_DIRECTIONS FOR THIS TASK_
Copy out every line of the data exactly.

_DATA SECTION_
-- ==== Sys2Proof/Safety.lean ====
section
/-! DEFINITION. The terms claims use: what an operand access needs and gives, written from the summary table of
spec/41_addressing.md R123 without the resolver's own code; the invariant of the machine; and what a safe run is. -/

namespace Sys2Proof.Machine

/-! ## What reading an operand needs and gives (R105 to R112) -/

/-- The word a defined register holds (only meant where `regFault` is none). -/
def Reg.value : Reg → Word
  | .undef => 0
  | .word w => w

/-- The word at an address (only meant where `cellFault` is none). -/
def State.cell (s : State) (a : Int) : Word := s.mem.read a.toNat

/-- The condition of reading `R{i}`: it must exist and be defined. -/
def regFault (i : AddrField) (s : State) : Option Condition :=
  if i.toNat < s.cfg.nregs ∧ s.reg i ≠ .undef then none else some (.undefinedRegister (.r i))

/-- The condition of accessing address `a`. -/
def cellFault (a : Int) (s : State) : Option Condition :=
  if 0 ≤ a ∧ a < s.cfg.memSize then none else some (.outOfRange a)

/-- The address of the word a memory operand names, for the five modes that name one by an address. -/
def memoryAddress (o : Operand) (s : State) : Int :=
  match o.mode with
  | .registerIndirect => (s.reg o.addr).value.toInt
  | .indirect => (s.cell o.addr.toNat).toInt
  | .indexed => s.i1.value.toInt + o.addr.toInt
  | .stackPush => s.tsp.toInt
  | .stackPop => s.tsp.toInt - 1
  | .direct | .registerDirect | .immediate => o.addr.toNat

/-- The first condition `resolveRead` raises, if any. -/
def readFault (o : Operand) (s : State) : Option Condition :=
  match o.mode with
  | .registerDirect => regFault o.addr s
  | .registerIndirect => (regFault o.addr s).or (cellFault (memoryAddress o s) s)
  | .direct => cellFault (memoryAddress o s) s
  | .indirect => (cellFault o.addr.toNat s).or (cellFault (memoryAddress o s) s)
  | .indexed => if s.i1 = .undef then some (.undefinedRegister .i1) else cellFault (memoryAddress o s) s
  | .immediate => none
  | .stackPush => cellFault (memoryAddress o s) s
  | .stackPop =>
    if s.tsp.toInt ≤ s.spr.toInt then some (.stackUnderflow s.tsp) else cellFault (memoryAddress o s) s

/-- The value read (where `readFault` is none). -/
def readValue (o : Operand) (s : State) : Word :=
  match o.mode with
  | .registerDirect => (s.reg o.addr).value
  | .immediate => BitVec.ofNat 32 o.addr.toNat
  | .registerIndirect | .direct | .indirect | .indexed | .stackPush | .stackPop => s.cell (memoryAddress o s)

/-- `TSP` after the read: the stack modes move it by one, the others leave it. -/
def tspAfterRead (o : Operand) (s : State) : Word :=
  match o.mode with
  | .stackPush => s.tsp + 1
  | .stackPop => s.tsp - 1
  | .registerDirect | .registerIndirect | .direct | .indirect | .indexed | .immediate => s.tsp

/-- The state after the read: nothing but `TSP` can differ. -/
def afterRead (o : Operand) (s : State) : State := { s with tsp := tspAfterRead o s }

/-! ## What writing an operand needs and gives (R113 to R120) -/

/-- The first condition `resolveWrite` raises, if any. -/
def writeFault (o : Operand) (s : State) : Option Condition :=
  match o.mode with
  | .registerDirect => if o.addr.toNat < s.cfg.nregs then none else some (.undefinedRegister (.r o.addr))
  | .registerIndirect => (regFault o.addr s).or (cellFault (memoryAddress o s) s)
  | .direct => cellFault (memoryAddress o s) s
  | .indirect => (cellFault o.addr.toNat s).or (cellFault (memoryAddress o s) s)
  | .stackPush => cellFault (memoryAddress o s) s
  | .indexed | .immediate | .stackPop => some (.invalidWriteTarget o)

/-- The state after the write (where `writeFault` is none): one register, or one memory word and, in mode 6, `TSP`. -/
def afterWrite (o : Operand) (v : Word) (s : State) : State :=
  match o.mode with
  | .registerDirect => s.setReg o.addr (.word v)
  | .registerIndirect | .direct | .indirect => { s with mem := s.mem.write (memoryAddress o s).toNat v }
  | .stackPush => { s with mem := s.mem.write s.tsp.toInt.toNat v, tsp := s.tsp + 1 }
  | .indexed | .immediate | .stackPop => s

/-! ## The condition log -/

/-- The state with `cs` appended to the log, each with the address of the instruction being executed. -/
def appendConds (cs : List Condition) (s : State) : State :=
  { s with conds := s.conds ++ cs.map fun c => ⟨c, (s.pc - 1).toInt⟩ }

/-- The records of the arithmetic handler: `Overflow` for a result `z` outside 32 bits (R131). -/
def overflowConds (o1 : Operand) (z : Int) : List Condition :=
  if z < -2147483648 ∨ 2147483647 < z then [.overflow o1] else []

/-! ## Jumps (spec/44_control_flow.md R161) -/

/-- The number in `CR`, if it holds one (R16). -/
def CompareReg.value : CompareReg → Option Int
  | .undef => none
  | .holds c => some c.value

/-- The taken column of R161, by the number in `CR`; JMP is always taken. -/
def takesJump (i : Instr) (s : State) : Bool :=
  match i with
  | .jmp _ _ => true
  | .jeq _ _ => s.cr.value == some 0
  | .jne _ _ => s.cr.value == some (-1) || s.cr.value == some 1
  | .jlt _ _ => s.cr.value == some (-1)
  | .jle _ _ => s.cr.value == some (-1) || s.cr.value == some 0
  | .jgt _ _ => s.cr.value == some 1
  | .jge _ _ => s.cr.value == some 0 || s.cr.value == some 1
  | .add _ _ | .sub _ _ | .mul _ _ | .div _ _ | .mod _ _ | .cmp _ _
  | .mov _ _ | .push _ _ | .pop _ _ | .eop _ _ | .func _ _ => false

/-! ## The invariant -/

/-- The log holds a fatal record exactly when the block is halted by a fault, and then it is the last one (R210, R211). -/
def State.logMatchesRun (s : State) : Prop :=
  match s.run with
  | .halted .fault => ∃ rs r, s.conds = rs ++ [r] ∧ r.cond.fatal = true ∧ ∀ x ∈ rs, x.cond.fatal = false
  | .running | .halted .eop | .halted .zeroWord | .halted .windowExit => ∀ x ∈ s.conds, x.cond.fatal = false

/-- What holds of every state a run reaches. -/
structure State.Inv (s : State) : Prop where
  /-- The parameters meet R7. -/
  cfg : s.cfg.wf = true
  /-- Memory is in canonical form. -/
  mem : s.mem.wf = true
  /-- Nothing is listed outside memory (R40). -/
  memBound : ∀ p ∈ s.mem, p.1 < s.cfg.memSize
  /-- `SPR` never changes after reset (R15). -/
  sprBase : s.spr.toInt = s.cfg.stackBase
  /-- `SPR <= TSP` (R15). -/
  stackOrder : s.spr.toInt ≤ s.tsp.toInt
  /-- `TSP <= MEM_SIZE` (R15). -/
  stackTop : s.tsp.toInt ≤ s.cfg.memSize
  /-- A register that does not exist holds nothing (R10, R12). -/
  absentRegs : ∀ i : AddrField, s.cfg.nregs ≤ i.toNat → s.reg i = .undef
  /-- The log agrees with the run state. -/
  log : s.logMatchesRun

/-! ## Safe runs (spec/40_cycle.md R88; spec/60_exceptions.md R200) -/

/-- The block stopped on a fatal condition. -/
def State.faulted (s : State) : Prop := s.run = .halted .fault

/-- Nothing went wrong so far: no record. -/
def State.clean (s : State) : Prop := s.conds = []

/-- "A program ran to its intended end" (R88). -/
def State.ranToEnd (s : State) : Prop := s.run = .halted .eop ∧ s.clean

/-- A state from which no sequence of steps ends in a fault. -/
def neverFaults (s : State) : Prop := ∀ n t, Sys2Proof.core.run n s = .next t → ¬ State.faulted t

/-! ## Registers no instruction uses -/

/-- The state with other contents in `IR`, `BR` and `I2`, which no instruction reads (R17, R19). -/
def State.withInert (ir br i2 : Reg) (s : State) : State := { s with ir := ir, br := br, i2 := i2 }

end Sys2Proof.Machine
end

_REPLY_
-- ==== Sys2Proof/Safety.lean ====
section
/-! DEFINITION. The terms claims use: what an operand access needs and gives, written from the summary table of
spec/41_addressing.md R123 without the resolver's own code; the invariant of the machine; and what a safe run is. -/

namespace Sys2Proof.Machine

/-! ## What reading an operand needs and gives (R105 to R112) -/

/-- The word a defined register holds (only meant where `regFault` is none). -/
def Reg.value : Reg → Word
  | .undef => 0
  | .word w => w

/-- The word at an address (only meant where `cellFault` is none). -/
def State.cell (s : State) (a : Int) : Word := s.mem.read a.toNat

/-- The condition of reading `R{i}`: it must exist and be defined. -/
def regFault (i : AddrField) (s : State) : Option Condition :=
  if i.toNat < s.cfg.nregs ∧ s.reg i ≠ .undef then none else some (.undefinedRegister (.r i))

/-- The condition of accessing address `a`. -/
def cellFault (a : Int) (s : State) : Option Condition :=
  if 0 ≤ a ∧ a < s.cfg.memSize then none else some (.outOfRange a)

/-- The address of the word a memory operand names, for the five modes that name one by an address. -/
def memoryAddress (o : Operand) (s : State) : Int :=
  match o.mode with
  | .registerIndirect => (s.reg o.addr).value.toInt
  | .indirect => (s.cell o.addr.toNat).toInt
  | .indexed => s.i1.value.toInt + o.addr.toInt
  | .stackPush => s.tsp.toInt
  | .stackPop => s.tsp.toInt - 1
  | .direct | .registerDirect | .immediate => o.addr.toNat

/-- The first condition `resolveRead` raises, if any. -/
def readFault (o : Operand) (s : State) : Option Condition :=
  match o.mode with
  | .registerDirect => regFault o.addr s
  | .registerIndirect => (regFault o.addr s).or (cellFault (memoryAddress o s) s)
  | .direct => cellFault (memoryAddress o s) s
  | .indirect => (cellFault o.addr.toNat s).or (cellFault (memoryAddress o s) s)
  | .indexed => if s.i1 = .undef then some (.undefinedRegister .i1) else cellFault (memoryAddress o s) s
  | .immediate => none
  | .stackPush => cellFault (memoryAddress o s) s
  | .stackPop =>
    if s.tsp.toInt ≤ s.spr.toInt then some (.stackUnderflow s.tsp) else cellFault (memoryAddress o s) s

/-- The value read (where `readFault` is none). -/
def readValue (o : Operand) (s : State) : Word :=
  match o.mode with
  | .registerDirect => (s.reg o.addr).value
  | .immediate => BitVec.ofNat 32 o.addr.toNat
  | .registerIndirect | .direct | .indirect | .indexed | .stackPush | .stackPop => s.cell (memoryAddress o s)

/-- `TSP` after the read: the stack modes move it by one, the others leave it. -/
def tspAfterRead (o : Operand) (s : State) : Word :=
  match o.mode with
  | .stackPush => s.tsp + 1
  | .stackPop => s.tsp - 1
  | .registerDirect | .registerIndirect | .direct | .indirect | .indexed | .immediate => s.tsp

/-- The state after the read: nothing but `TSP` can differ. -/
def afterRead (o : Operand) (s : State) : State := { s with tsp := tspAfterRead o s }

/-! ## What writing an operand needs and gives (R113 to R120) -/

/-- The first condition `resolveWrite` raises, if any. -/
def writeFault (o : Operand) (s : State) : Option Condition :=
  match o.mode with
  | .registerDirect => if o.addr.toNat < s.cfg.nregs then none else some (.undefinedRegister (.r o.addr))
  | .registerIndirect => (regFault o.addr s).or (cellFault (memoryAddress o s) s)
  | .direct => cellFault (memoryAddress o s) s
  | .indirect => (cellFault o.addr.toNat s).or (cellFault (memoryAddress o s) s)
  | .stackPush => cellFault (memoryAddress o s) s
  | .indexed | .immediate | .stackPop => some (.invalidWriteTarget o)

/-- The state after the write (where `writeFault` is none): one register, or one memory word and, in mode 6, `TSP`. -/
def afterWrite (o : Operand) (v : Word) (s : State) : State :=
  match o.mode with
  | .registerDirect => s.setReg o.addr (.word v)
  | .registerIndirect | .direct | .indirect => { s with mem := s.mem.write (memoryAddress o s).toNat v }
  | .stackPush => { s with mem := s.mem.write s.tsp.toInt.toNat v, tsp := s.tsp + 1 }
  | .indexed | .immediate | .stackPop => s

/-! ## The condition log -/

/-- The state with `cs` appended to the log, each with the address of the instruction being executed. -/
def appendConds (cs : List Condition) (s : State) : State :=
  { s with conds := s.conds ++ cs.map fun c => ⟨c, (s.pc - 1).toInt⟩ }

/-- The records of the arithmetic handler: `Overflow` for a result `z` outside 32 bits (R131). -/
def overflowConds (o1 : Operand) (z : Int) : List Condition :=
  if z < -2147483648 ∨ 2147483647 < z then [.overflow o1] else []

/-! ## Jumps (spec/44_control_flow.md R161) -/

/-- The number in `CR`, if it holds one (R16). -/
def CompareReg.value : CompareReg → Option Int
  | .undef => none
  | .holds c => some c.value

/-- The taken column of R161, by the number in `CR`; JMP is always taken. -/
def takesJump (i : Instr) (s : State) : Bool :=
  match i with
  | .jmp _ _ => true
  | .jeq _ _ => s.cr.value == some 0
  | .jne _ _ => s.cr.value == some (-1) || s.cr.value == some 1
  | .jlt _ _ => s.cr.value == some (-1)
  | .jle _ _ => s.cr.value == some (-1) || s.cr.value == some 0
  | .jgt _ _ => s.cr.value == some 1
  | .jge _ _ => s.cr.value == some 0 || s.cr.value == some 1
  | .add _ _ | .sub _ _ | .mul _ _ | .div _ _ | .mod _ _ | .cmp _ _
  | .mov _ _ | .push _ _ | .pop _ _ | .eop _ _ | .func _ _ => false

/-! ## The invariant -/

/-- The log holds a fatal record exactly when the block is halted by a fault, and then it is the last one (R210, R211). -/
def State.logMatchesRun (s : State) : Prop :=
  match s.run with
  | .halted .fault => ∃ rs r, s.conds = rs ++ [r] ∧ r.cond.fatal = true ∧ ∀ x ∈ rs, x.cond.fatal = false
  | .running | .halted .eop | .halted .zeroWord | .halted .windowExit => ∀ x ∈ s.conds, x.cond.fatal = false

/-- What holds of every state a run reaches. -/
structure State.Inv (s : State) : Prop where
  /-- The parameters meet R7. -/
  cfg : s.cfg.wf = true
  /-- Memory is in canonical form. -/
  mem : s.mem.wf = true
  /-- Nothing is listed outside memory (R40). -/
  memBound : ∀ p ∈ s.mem, p.1 < s.cfg.memSize
  /-- `SPR` never changes after reset (R15). -/
  sprBase : s.spr.toInt = s.cfg.stackBase
  /-- `SPR <= TSP` (R15). -/
  stackOrder : s.spr.toInt ≤ s.tsp.toInt
  /-- `TSP <= MEM_SIZE` (R15). -/
  stackTop : s.tsp.toInt ≤ s.cfg.memSize
  /-- A register that does not exist holds nothing (R10, R12). -/
  absentRegs : ∀ i : AddrField, s.cfg.nregs ≤ i.toNat → s.reg i = .undef
  /-- The log agrees with the run state. -/
  log : s.logMatchesRun

/-! ## Safe runs (spec/40_cycle.md R88; spec/60_exceptions.md R200) -/

/-- The block stopped on a fatal condition. -/
def State.faulted (s : State) : Prop := s.run = .halted .fault

/-- Nothing went wrong so far: no record. -/
def State.clean (s : State) : Prop := s.conds = []

/-- "A program ran to its intended end" (R88). -/
def State.ranToEnd (s : State) : Prop := s.run = .halted .eop ∧ s.clean

/-- A state from which no sequence of steps ends in a fault. -/
def neverFaults (s : State) : Prop := ∀ n t, Sys2Proof.core.run n s = .next t → ¬ State.faulted t

/-! ## Registers no instruction uses -/

/-- The state with other contents in `IR`, `BR` and `I2`, which no instruction reads (R17, R19). -/
def State.withInert (ir br i2 : Reg) (s : State) : State := { s with ir := ir, br := br, i2 := i2 }

end Sys2Proof.Machine
end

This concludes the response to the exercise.